@[simp] theorem State.coreAt_setWave (s : State) (k : Nat) (w : Wave) (j : Nat) : (s.setWave k w).coreAt j = s.coreAt j := by
  simp [State.coreAt]
@[simp] theorem State.groupAt?_setWave (s : State) (k : Nat) (w : Wave) (j : Nat) : (s.setWave k w).groupAt? j = s.groupAt? j := by
  simp [State.groupAt?]
@[simp] theorem State.quadAt_setWave (s : State) (k : Nat) (w : Wave) (j : Nat) : (s.setWave k w).quadAt j = s.quadAt j := by
  simp [State.quadAt]
@[simp] theorem State.ctxAt?_setWave (s : State) (k : Nat) (w : Wave) (j : Nat) : (s.setWave k w).ctxAt? j = s.ctxAt? j := by
  simp [State.ctxAt?]
@[simp] theorem State.launchAt?_setWave (s : State) (k : Nat) (w : Wave) (j : Nat) : (s.setWave k w).launchAt? j = s.launchAt? j := by
  simp [State.launchAt?]
@[simp] theorem State.waveAt?_modCore (s : State) (c : Nat) (f : Core → Core) (j : Nat) : (s.modCore c f).waveAt? j = s.waveAt? j := by
  simp [State.waveAt?]
@[simp] theorem State.groupAt?_modCore (s : State) (c : Nat) (f : Core → Core) (j : Nat) : (s.modCore c f).groupAt? j = s.groupAt? j := by
  simp [State.groupAt?]
@[simp] theorem State.quadAt_modCore (s : State) (c : Nat) (f : Core → Core) (j : Nat) : (s.modCore c f).quadAt j = s.quadAt j := by
  simp [State.quadAt]
@[simp] theorem State.ctxAt?_modCore (s : State) (c : Nat) (f : Core → Core) (j : Nat) : (s.modCore c f).ctxAt? j = s.ctxAt? j := by
  simp [State.ctxAt?]
@[simp] theorem State.launchAt?_modCore (s : State) (c : Nat) (f : Core → Core) (j : Nat) : (s.modCore c f).launchAt? j = s.launchAt? j := by
  simp [State.launchAt?]
@[simp] theorem State.waveAt?_modQuad (s : State) (q : Nat) (f : Quad → Quad) (j : Nat) : (s.modQuad q f).waveAt? j = s.waveAt? j := by
  simp [State.waveAt?]
@[simp] theorem State.coreAt_modQuad (s : State) (q : Nat) (f : Quad → Quad) (j : Nat) : (s.modQuad q f).coreAt j = s.coreAt j := by
  simp [State.coreAt]
@[simp] theorem State.groupAt?_modQuad (s : State) (q : Nat) (f : Quad → Quad) (j : Nat) : (s.modQuad q f).groupAt? j = s.groupAt? j := by
  simp [State.groupAt?]
@[simp] theorem State.ctxAt?_modQuad (s : State) (q : Nat) (f : Quad → Quad) (j : Nat) : (s.modQuad q f).ctxAt? j = s.ctxAt? j := by
  simp [State.ctxAt?]
@[simp] theorem State.launchAt?_modQuad (s : State) (q : Nat) (f : Quad → Quad) (j : Nat) : (s.modQuad q f).launchAt? j = s.launchAt? j := by
  simp [State.launchAt?]
@[simp] theorem State.waveAt?_modCp (s : State) (f : Cp → Cp) (j : Nat) : (s.modCp f).waveAt? j = s.waveAt? j := by
  simp [State.waveAt?]
@[simp] theorem State.coreAt_modCp (s : State) (f : Cp → Cp) (j : Nat) : (s.modCp f).coreAt j = s.coreAt j := by
  simp [State.coreAt]
@[simp] theorem State.groupAt?_modCp (s : State) (f : Cp → Cp) (j : Nat) : (s.modCp f).groupAt? j = s.groupAt? j := by
  simp [State.groupAt?]
@[simp] theorem State.quadAt_modCp (s : State) (f : Cp → Cp) (j : Nat) : (s.modCp f).quadAt j = s.quadAt j := by
  simp [State.quadAt]
@[simp] theorem State.waveAt?_modMem (s : State) (f : MemSys → MemSys) (j : Nat) : (s.modMem f).waveAt? j = s.waveAt? j := by
  simp [State.waveAt?]
@[simp] theorem State.coreAt_modMem (s : State) (f : MemSys → MemSys) (j : Nat) : (s.modMem f).coreAt j = s.coreAt j := by
  simp [State.coreAt]
@[simp] theorem State.groupAt?_modMem (s : State) (f : MemSys → MemSys) (j : Nat) : (s.modMem f).groupAt? j = s.groupAt? j := by
  simp [State.groupAt?]
@[simp] theorem State.quadAt_modMem (s : State) (f : MemSys → MemSys) (j : Nat) : (s.modMem f).quadAt j = s.quadAt j := by
  simp [State.quadAt]
@[simp] theorem State.ctxAt?_modMem (s : State) (f : MemSys → MemSys) (j : Nat) : (s.modMem f).ctxAt? j = s.ctxAt? j := by
  simp [State.ctxAt?]
@[simp] theorem State.launchAt?_modMem (s : State) (f : MemSys → MemSys) (j : Nat) : (s.modMem f).launchAt? j = s.launchAt? j := by
  simp [State.launchAt?]
@[simp] theorem State.waveAt?_modMer (s : State) (f : Meridian → Meridian) (j : Nat) : (s.modMer f).waveAt? j = s.waveAt? j := by
  simp [State.waveAt?]
@[simp] theorem State.coreAt_modMer (s : State) (f : Meridian → Meridian) (j : Nat) : (s.modMer f).coreAt j = s.coreAt j := by
  simp [State.coreAt]
@[simp] theorem State.groupAt?_modMer (s : State) (f : Meridian → Meridian) (j : Nat) : (s.modMer f).groupAt? j = s.groupAt? j := by
  simp [State.groupAt?]
@[simp] theorem State.quadAt_modMer (s : State) (f : Meridian → Meridian) (j : Nat) : (s.modMer f).quadAt j = s.quadAt j := by
  simp [State.quadAt]
@[simp] theorem State.ctxAt?_modMer (s : State) (f : Meridian → Meridian) (j : Nat) : (s.modMer f).ctxAt? j = s.ctxAt? j := by
  simp [State.ctxAt?]
@[simp] theorem State.launchAt?_modMer (s : State) (f : Meridian → Meridian) (j : Nat) : (s.modMer f).launchAt? j = s.launchAt? j := by
  simp [State.launchAt?]
@[simp] theorem State.waveAt?_modHouse (s : State) (f : House → House) (j : Nat) : (s.modHouse f).waveAt? j = s.waveAt? j := by
  simp [State.waveAt?]
@[simp] theorem State.coreAt_modHouse (s : State) (f : House → House) (j : Nat) : (s.modHouse f).coreAt j = s.coreAt j := by
  simp [State.coreAt]
@[simp] theorem State.groupAt?_modHouse (s : State) (f : House → House) (j : Nat) : (s.modHouse f).groupAt? j = s.groupAt? j := by
  simp [State.groupAt?]
@[simp] theorem State.quadAt_modHouse (s : State) (f : House → House) (j : Nat) : (s.modHouse f).quadAt j = s.quadAt j := by
  simp [State.quadAt]
@[simp] theorem State.ctxAt?_modHouse (s : State) (f : House → House) (j : Nat) : (s.modHouse f).ctxAt? j = s.ctxAt? j := by
  simp [State.ctxAt?]
@[simp] theorem State.launchAt?_modHouse (s : State) (f : House → House) (j : Nat) : (s.modHouse f).launchAt? j = s.launchAt? j := by
  simp [State.launchAt?]
@[simp] theorem State.waveAt?_modLinks (s : State) (f : Links → Links) (j : Nat) : (s.modLinks f).waveAt? j = s.waveAt? j := by
  simp [State.waveAt?]
@[simp] theorem State.coreAt_modLinks (s : State) (f : Links → Links) (j : Nat) : (s.modLinks f).coreAt j = s.coreAt j := by
  simp [State.coreAt]
@[simp] theorem State.groupAt?_modLinks (s : State) (f : Links → Links) (j : Nat) : (s.modLinks f).groupAt? j = s.groupAt? j := by
  simp [State.groupAt?]
@[simp] theorem State.quadAt_modLinks (s : State) (f : Links → Links) (j : Nat) : (s.modLinks f).quadAt j = s.quadAt j := by
  simp [State.quadAt]
@[simp] theorem State.ctxAt?_modLinks (s : State) (f : Links → Links) (j : Nat) : (s.modLinks f).ctxAt? j = s.ctxAt? j := by
  simp [State.ctxAt?]
@[simp] theorem State.launchAt?_modLinks (s : State) (f : Links → Links) (j : Nat) : (s.modLinks f).launchAt? j = s.launchAt? j := by
  simp [State.launchAt?]
@[simp] theorem State.waveAt?_modHost (s : State) (f : HostSt → HostSt) (j : Nat) : (s.modHost f).waveAt? j = s.waveAt? j := by
  simp [State.waveAt?]
@[simp] theorem State.coreAt_modHost (s : State) (f : HostSt → HostSt) (j : Nat) : (s.modHost f).coreAt j = s.coreAt j := by
  simp [State.coreAt]
@[simp] theorem State.groupAt?_modHost (s : State) (f : HostSt → HostSt) (j : Nat) : (s.modHost f).groupAt? j = s.groupAt? j := by
  simp [State.groupAt?]
@[simp] theorem State.quadAt_modHost (s : State) (f : HostSt → HostSt) (j : Nat) : (s.modHost f).quadAt j = s.quadAt j := by
  simp [State.quadAt]
@[simp] theorem State.ctxAt?_modHost (s : State) (f : HostSt → HostSt) (j : Nat) : (s.modHost f).ctxAt? j = s.ctxAt? j := by
  simp [State.ctxAt?]
@[simp] theorem State.launchAt?_modHost (s : State) (f : HostSt → HostSt) (j : Nat) : (s.modHost f).launchAt? j = s.launchAt? j := by
  simp [State.launchAt?]
@[simp] theorem State.coreAt_modWave (s : State) (k : Nat) (f : Wave → Wave) (j : Nat) : (s.modWave k f).coreAt j = s.coreAt j := by
  simp [State.coreAt]
@[simp] theorem State.groupAt?_modWave (s : State) (k : Nat) (f : Wave → Wave) (j : Nat) : (s.modWave k f).groupAt? j = s.groupAt? j := by
  simp [State.groupAt?]
@[simp] theorem State.quadAt_modWave (s : State) (k : Nat) (f : Wave → Wave) (j : Nat) : (s.modWave k f).quadAt j = s.quadAt j := by
  simp [State.quadAt]
@[simp] theorem State.ctxAt?_modWave (s : State) (k : Nat) (f : Wave → Wave) (j : Nat) : (s.modWave k f).ctxAt? j = s.ctxAt? j := by
  simp [State.ctxAt?]
@[simp] theorem State.launchAt?_modWave (s : State) (k : Nat) (f : Wave → Wave) (j : Nat) : (s.modWave k f).launchAt? j = s.launchAt? j := by
  simp [State.launchAt?]
@[simp] theorem State.waveAt?_modGroup (s : State) (g : Nat) (f : Group → Group) (j : Nat) : (s.modGroup g f).waveAt? j = s.waveAt? j := by
  simp [State.waveAt?]
@[simp] theorem State.coreAt_modGroup (s : State) (g : Nat) (f : Group → Group) (j : Nat) : (s.modGroup g f).coreAt j = s.coreAt j := by
  simp [State.coreAt]
@[simp] theorem State.quadAt_modGroup (s : State) (g : Nat) (f : Group → Group) (j : Nat) : (s.modGroup g f).quadAt j = s.quadAt j := by
  simp [State.quadAt]
@[simp] theorem State.ctxAt?_modGroup (s : State) (g : Nat) (f : Group → Group) (j : Nat) : (s.modGroup g f).ctxAt? j = s.ctxAt? j := by
  simp [State.ctxAt?]
@[simp] theorem State.launchAt?_modGroup (s : State) (g : Nat) (f : Group → Group) (j : Nat) : (s.modGroup g f).launchAt? j = s.launchAt? j := by
  simp [State.launchAt?]
@[simp] theorem State.waveAt?_modCtx (s : State) (c : Nat) (f : Ctx → Ctx) (j : Nat) : (s.modCtx c f).waveAt? j = s.waveAt? j := by
  simp [State.waveAt?]
@[simp] theorem State.coreAt_modCtx (s : State) (c : Nat) (f : Ctx → Ctx) (j : Nat) : (s.modCtx c f).coreAt j = s.coreAt j := by
  simp [State.coreAt]
@[simp] theorem State.groupAt?_modCtx (s : State) (c : Nat) (f : Ctx → Ctx) (j : Nat) : (s.modCtx c f).groupAt? j = s.groupAt? j := by
  simp [State.groupAt?]
@[simp] theorem State.quadAt_modCtx (s : State) (c : Nat) (f : Ctx → Ctx) (j : Nat) : (s.modCtx c f).quadAt j = s.quadAt j := by
  simp [State.quadAt]
@[simp] theorem State.waveAt?_modLaunch (s : State) (l : Nat) (f : Launch → Launch) (j : Nat) : (s.modLaunch l f).waveAt? j = s.waveAt? j := by
  simp [State.waveAt?]
@[simp] theorem State.coreAt_modLaunch (s : State) (l : Nat) (f : Launch → Launch) (j : Nat) : (s.modLaunch l f).coreAt j = s.coreAt j := by
  simp [State.coreAt]
@[simp] theorem State.groupAt?_modLaunch (s : State) (l : Nat) (f : Launch → Launch) (j : Nat) : (s.modLaunch l f).groupAt? j = s.groupAt? j := by
  simp [State.groupAt?]
@[simp] theorem State.quadAt_modLaunch (s : State) (l : Nat) (f : Launch → Launch) (j : Nat) : (s.modLaunch l f).quadAt j = s.quadAt j := by
  simp [State.quadAt]
@[simp] theorem State.waveAt?_modQueue (s : State) (p q : Nat) (f : Queue → Queue) (j : Nat) : (s.modQueue p q f).waveAt? j = s.waveAt? j := by
  simp [State.waveAt?]
@[simp] theorem State.coreAt_modQueue (s : State) (p q : Nat) (f : Queue → Queue) (j : Nat) : (s.modQueue p q f).coreAt j = s.coreAt j := by
  simp [State.coreAt]
@[simp] theorem State.groupAt?_modQueue (s : State) (p q : Nat) (f : Queue → Queue) (j : Nat) : (s.modQueue p q f).groupAt? j = s.groupAt? j := by
  simp [State.groupAt?]
@[simp] theorem State.quadAt_modQueue (s : State) (p q : Nat) (f : Queue → Queue) (j : Nat) : (s.modQueue p q f).quadAt j = s.quadAt j := by
  simp [State.quadAt]
@[simp] theorem State.waveAt?_send (s : State) (m : Out) (j : Nat) : (s.send m).waveAt? j = s.waveAt? j := rfl
@[simp] theorem State.waveAt?_fresh (s : State) (j : Nat) : s.fresh.2.waveAt? j = s.waveAt? j := rfl
@[simp] theorem State.coreAt_send (s : State) (m : Out) (j : Nat) : (s.send m).coreAt j = s.coreAt j := rfl
@[simp] theorem State.coreAt_fresh (s : State) (j : Nat) : s.fresh.2.coreAt j = s.coreAt j := rfl
@[simp] theorem State.groupAt?_send (s : State) (m : Out) (j : Nat) : (s.send m).groupAt? j = s.groupAt? j := rfl
@[simp] theorem State.groupAt?_fresh (s : State) (j : Nat) : s.fresh.2.groupAt? j = s.groupAt? j := rfl
@[simp] theorem State.quadAt_send (s : State) (m : Out) (j : Nat) : (s.send m).quadAt j = s.quadAt j := rfl
@[simp] theorem State.quadAt_fresh (s : State) (j : Nat) : s.fresh.2.quadAt j = s.quadAt j := rfl
@[simp] theorem State.ctxAt?_send (s : State) (m : Out) (j : Nat) : (s.send m).ctxAt? j = s.ctxAt? j := rfl
@[simp] theorem State.ctxAt?_fresh (s : State) (j : Nat) : s.fresh.2.ctxAt? j = s.ctxAt? j := rfl
@[simp] theorem State.launchAt?_send (s : State) (m : Out) (j : Nat) : (s.send m).launchAt? j = s.launchAt? j := rfl
@[simp] theorem State.launchAt?_fresh (s : State) (j : Nat) : s.fresh.2.launchAt? j = s.launchAt? j := rfl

[Try it] From the first line of the listing above through the line that contains "q f).launchAt? j = s.launchAt? j := by", retype every line exactly, and write nothing else.

[Task response]
@[simp] theorem State.coreAt_setWave (s : State) (k : Nat) (w : Wave) (j : Nat) : (s.setWave k w).coreAt j = s.coreAt j := by
  simp [State.coreAt]
@[simp] theorem State.groupAt?_setWave (s : State) (k : Nat) (w : Wave) (j : Nat) : (s.setWave k w).groupAt? j = s.groupAt? j := by
  simp [State.groupAt?]
@[simp] theorem State.quadAt_setWave (s : State) (k : Nat) (w : Wave) (j : Nat) : (s.setWave k w).quadAt j = s.quadAt j := by
  simp [State.quadAt]
@[simp] theorem State.ctxAt?_setWave (s : State) (k : Nat) (w : Wave) (j : Nat) : (s.setWave k w).ctxAt? j = s.ctxAt? j := by
  simp [State.ctxAt?]
@[simp] theorem State.launchAt?_setWave (s : State) (k : Nat) (w : Wave) (j : Nat) : (s.setWave k w).launchAt? j = s.launchAt? j := by
  simp [State.launchAt?]
@[simp] theorem State.waveAt?_modCore (s : State) (c : Nat) (f : Core → Core) (j : Nat) : (s.modCore c f).waveAt? j = s.waveAt? j := by
  simp [State.waveAt?]
@[simp] theorem State.groupAt?_modCore (s : State) (c : Nat) (f : Core → Core) (j : Nat) : (s.modCore c f).groupAt? j = s.groupAt? j := by
  simp [State.groupAt?]
@[simp] theorem State.quadAt_modCore (s : State) (c : Nat) (f : Core → Core) (j : Nat) : (s.modCore c f).quadAt j = s.quadAt j := by
  simp [State.quadAt]
@[simp] theorem State.ctxAt?_modCore (s : State) (c : Nat) (f : Core → Core) (j : Nat) : (s.modCore c f).ctxAt? j = s.ctxAt? j := by
  simp [State.ctxAt?]
@[simp] theorem State.launchAt?_modCore (s : State) (c : Nat) (f : Core → Core) (j : Nat) : (s.modCore c f).launchAt? j = s.launchAt? j := by
  simp [State.launchAt?]
@[simp] theorem State.waveAt?_modQuad (s : State) (q : Nat) (f : Quad → Quad) (j : Nat) : (s.modQuad q f).waveAt? j = s.waveAt? j := by
  simp [State.waveAt?]
@[simp] theorem State.coreAt_modQuad (s : State) (q : Nat) (f : Quad → Quad) (j : Nat) : (s.modQuad q f).coreAt j = s.coreAt j := by
  simp [State.coreAt]
@[simp] theorem State.groupAt?_modQuad (s : State) (q : Nat) (f : Quad → Quad) (j : Nat) : (s.modQuad q f).groupAt? j = s.groupAt? j := by
  simp [State.groupAt?]
@[simp] theorem State.ctxAt?_modQuad (s : State) (q : Nat) (f : Quad → Quad) (j : Nat) : (s.modQuad q f).ctxAt? j = s.ctxAt? j := by
  simp [State.ctxAt?]
@[simp] theorem State.launchAt?_modQuad (s : State) (q : Nat) (f : Quad → Quad) (j : Nat) : (s.modQuad q f).launchAt? j = s.launchAt? j := by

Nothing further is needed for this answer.